Les députés élus avaient soulevé, en réplique à ces protestations, une question prioritaire de constitutionnalité de ces dispositions, reprochant essentiellement à ce texte d’opérer une rupture d’égalité entre les candidats, dès lors que cette même interdiction n’est pas prévue pour les candidats au Sénat déjà suppléants d’un député. Ils en tiraient la conséquence que ce texte méconnaissait les dispositions de l’article 6 de la Déclaration des droits de l’homme et du citoyen et l’article 3 de la Constitution.
Cependant, le Conseil constitutionnel a écarté cette question, considérant que l’examen de ce moyen avait été examiné par cette juridiction lorsqu’elle avait déclaré conforme à la Constitution, la loi organique du 10 juillet 1985, sans qu’aucun changement de circonstance ne justifie un nouvel examen.
Au fond, le juge électoral rappelle succinctement une décision rendue le 8 novembre 1988 à l’occasion du contentieux électoral portant sur les élections législatives qui se sont déroulées dans la 9e circonscription de Seine-Saint-Denis (décision n° 88-1063/1067 AN du 8 novembre 1988), par laquelle il avait fait application des dispositions de l’article LO 134 au candidat élu qui avait choisi pour suppléant un candidat figurant sur la liste des candidats aux élections sénatoriales, immédiatement après l’unique candidat élu.
Il avait alors exposé les raisons pour lesquelles l’inéligibilité de ce candidat immédiatement suivant sur la liste était prononcée. Il s’agissait « d’assurer la disponibilité permanente de la personne appelée à remplacer le parlementaire dont le siège devient vacant ».
Il juge ainsi que cette disposition « fait obstacle à ce qu’un candidat à l’Assemblée nationale puisse choisir comme remplaçant la personne qui, en cas de vacance d’un siège de sénateur, serait immédiatement appelée à remplacer ce dernier ».
On relèvera à cet égard que cette inéligibilité ne frappe que le candidat immédiatement inscrit à la suite du candidat élu sur la liste des sénatoriales.
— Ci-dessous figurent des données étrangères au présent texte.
/-- An input port of a service router, with the sender at the other end of its hop (R312, R313). -/
structure Hop where
  /-- Replays of the same flit in a row. -/
  replays : Nat
  training : Bool
  /-- Failed retrains in a row. -/
  fails : Nat
  down : Bool
  /-- The SEQ of the next flit to be accepted, and whether a replay from it is asked for. -/
  expect : Nat
  resend : Bool
  /-- The replay buffer: flits sent and not acknowledged, at most 8. -/
  buffer : List HopFlit
  /-- The headers of the packets of which a first flit and no last has come, by 2 · CLASS + VC. -/
  headers : List (Nat × Nat)
  deriving DecidableEq, Repr

/-- What a port counts in a window (Table 11-10). -/
structure PortCount where
  bins : List Nat
  stall : List Nat
  flits : Nat
  retries : Nat
  deriving DecidableEq, Repr

/-- A completed window (R321): ports by 6 · site + side, drops by site. -/
structure CongWindow where
  tick : Nat
  generation : Nat
  routers : List Nat
  ports : List (Nat × PortCount)
  drops : List (Nat × Nat)
  deriving DecidableEq, Repr

/-- The route tables as firmware last wrote them (R307): the sites with a working router, and the hops that are down. -/
structure RouteTable where
  works : List Nat
  down : List Nat
  deriving DecidableEq, Repr

/-- The service fabric. -/
structure FabricState where
  flight : List Flight
  answers : List Packet
  awaits : List Await
  routes : RouteTable
  hops : List (Nat × Hop)
  ports : List (Nat × PortCount)
  drops : List (Nat × Nat)
  /-- The tick of the window that runs. -/
  window : Nat
  windows : List CongWindow
  deriving DecidableEq, Repr

/-! ## Memories -/

/-- A stack's controller and scrubber (R326 to R328, R540, R544). -/
structure StackState where
  /-- PERIOD_H. -/
  period : Nat
  /-- When the present scrub period began, in ns. -/
  since : Nat
  /-- The words that the patrol has read in this period. -/
  patrolled : List Nat
  spares : Nat
  exhausted : Bool
  /-- Words that cannot be corrected, by offset / 64. -/
  bad : List Nat
  /-- Corrected words with the time of their last correction. -/
  corrected : List (Nat × Nat)
  /-- Words whose correction has scored since their unit was last written back. -/
  scored : List Nat
  /-- 2 KiB units that are scheduled for scrubbing, with the time of the read. -/
  scrubs : List (Nat × Nat)
  /-- DRAM rows that the next visit retires. -/
  retiring : List Nat
  retired : List Nat
  deriving DecidableEq, Repr

/-- A die buffer (R208, R543). -/
structure BufferState where
  spares : Nat
  exhausted : Bool
  /-- Words that cannot be corrected, by offset / 8. -/
  bad : List Nat
  /-- Blocks of 2 KiB that reported an uncorrectable error. -/
  suspects : List Nat
  deriving DecidableEq, Repr

/-! ## Embedding engines -/

/-- Rebuild states (Table 12-8). -/
inductive RebuildPhase where
  | idle | running | paused | complete | failed
  deriving DecidableEq, Repr

/-- The source of a rebuild (Table 12-7). -/
structure RebuildSrc where
  fmt : Nat
  first : Nat
  count : Nat
  stride : Nat
  addr : Nat
  host : Bool
  deriving DecidableEq, Repr

/-- A table (R333, Tables 12-1 and 12-9). -/
structure EmbTable where
  part : Nat
  fmt : Nat
  elems : Nat
  rebuildable : Bool
  rows : Nat
  stride : Nat
  baseA : Nat
  baseB : Nat
  epoch : Nat
  phase : RebuildPhase
  share : Nat
  src : RebuildSrc
  rowsDone : Nat
  failRow : Nat
  /-- When the rebuild last wrote a row or began to run, in ns. -/
  lastRow : Nat
  resErrors : Nat
  requests : Nat
  rowsRead : Nat
  notOk : Nat
  deriving DecidableEq, Repr

/-- A lookup request in an engine's queue: its 64 bytes, its sender, and whether its batch was open when it arrived. -/
structure EmbRequest where
  raw : List Byte
  srcX : Nat
  srcY : Nat
  srcUnit : Nat
  live : Bool
  deriving DecidableEq, Repr

/-- A started request: RSTATUS, the copy's epoch, the indices out of range, the elements of its result, its rows and its
weights. -/
structure EmbRun where
  req : EmbRequest
  status : Nat
  epoch : Nat
  bad : Nat
  elems : Nat
  rows : List (List W32)
  weights : List W32
  deriving DecidableEq, Repr

/-- A result whose writes are not all answered, with their tags. -/
structure EmbResult where
  run : EmbRun
  tags : List Nat
  deriving DecidableEq, Repr

/-- An engine (R339). -/
structure EmbEngine where
  tables : List (Nat × EmbTable)
  queue : List EmbRequest
  runs : List EmbRun
  results : List EmbResult
  tag : Nat
  deriving DecidableEq, Repr

/-- An open batch (R348): pins by 64 · stack + table with their epochs, and the EMB_BATCH_CLOSE that waits. -/
structure EmbBatch where
  pins : List (Nat × Nat)
  closing : Option Cmd
  deriving DecidableEq, Repr

/-! ## The weight store -/

/-- A page record (Table 13-1). -/
structure PageRec where
  pfmt : Nat
  elemFmt : Nat
  nblk : Nat
  used : Nat
  crc : Nat
  writes : Nat
  imageSeq : Nat
  /-- The model's own: the first index of the free values that the bytes past USED read as (log entry 30). -/
  free : Nat
  deriving DecidableEq, Repr

/-- What a weight-store die keeps through a power loss (R358 to R375); the array's bytes stand with the panel's. -/
structure StoreDie where
  pages : List (Nat × PageRec)
  pageWrites : Nat
  /-- The open-image marker: its IMAGE_SEQ. -/
  marker : Option Nat
  /-- The marker was set at boot (INCOMPLETE). -/
  incomplete : Bool
  crcErrors : Nat
  corrected : Nat
  uncorrectable : Nat
  /-- Words that cannot be corrected, by offset / 64. -/
  bad : List Nat
  /-- The pages that have been swept, each with its last sweep (R360). -/
  swept : List (Nat × Nat)
  deriving DecidableEq, Repr

/-- A directory entry of a weight image (Table 13-5) with its index. -/
structure ImageEntry where
  index : Nat
  ws : Nat
  pfmt : Nat
  elemFmt : Nat
  page : Nat
  nblk : Nat
  used : Nat
  dataOff : Nat
  digest : List Byte
  deriving DecidableEq, Repr

/-- Where the bytes of an image come from: host memory, or the stream of a purlin by partition and number. -/
inductive ImageSource where
  | host (addr : Nat) (cmd : Cmd)
  | purlin (part num : Nat)
  deriving DecidableEq, Repr

/-- An image being written (R373): the entries still to write, the entries that failed, and the dies that write no
further page. -/
structure InstallRun where
  src : ImageSource
  seq : Nat
  npages : Nat
  todo : List ImageEntry
  failed : List Nat
  stopped : List Nat
  /-- The kind and the index of the signer, and the digest of header and directory (Table 20-12). -/
  signer : Nat × Nat
  digest : List Byte
  deriving DecidableEq, Repr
Ne semble pas touché par cette prohibition, en revanche, le candidat figurant sur la liste des sénatoriales, qui ne serait pas le premier remplaçant des premiers candidats élus (Conseil constitutionnel, 8 novembre 1988, AN Seine-Saint-Denis, 6e circonscription).
Le Conseil constitutionnel était incidemment appelé, dans le contentieux électoral concernant M. Devedjian, à se prononcer sur l’effet de la démission du remplaçant de la liste des élections sénatoriales.
Le juge électoral considère cette circonstance comme sans aucune incidence sur l’application de l’article LO 134, au motif qu’il ne peut pas être renoncé par avance à l’exercice d’un mandat, la qualité de remplaçant du parlementaire ne constituant pas pour ce dernier une fonction dont il pourrait se démettre.
Le ministre de l’intérieur avait émis une opinion identique lorsque, interrogé par un député à ce sujet, il avait rappelé que la personne désignée en qualité de suppléant n’était appelée à remplacer le parlementaire que sous une condition suspensive et aléatoire, et ne détenait aucun mandat ni fonction ni pouvoir électoral. Aussi, constatant qu’une démission ne peut concerner qu’un mandat ou une fonction effective, le ministre avait rejeté la possibilité de démissionner par avance de ses fonctions (Rep. Min. QE 44 870, JOAN 9 décembre 1996, p. 6481).
Enfin, le Conseil constitutionnel tire les conséquences de l’inéligibilité du suppléant du candidat aux élections législatives. Celle-ci affecte la régularité de l’élection et entraîne, par voie de conséquence, l’annulation de l’élection du député (considérant n° 10).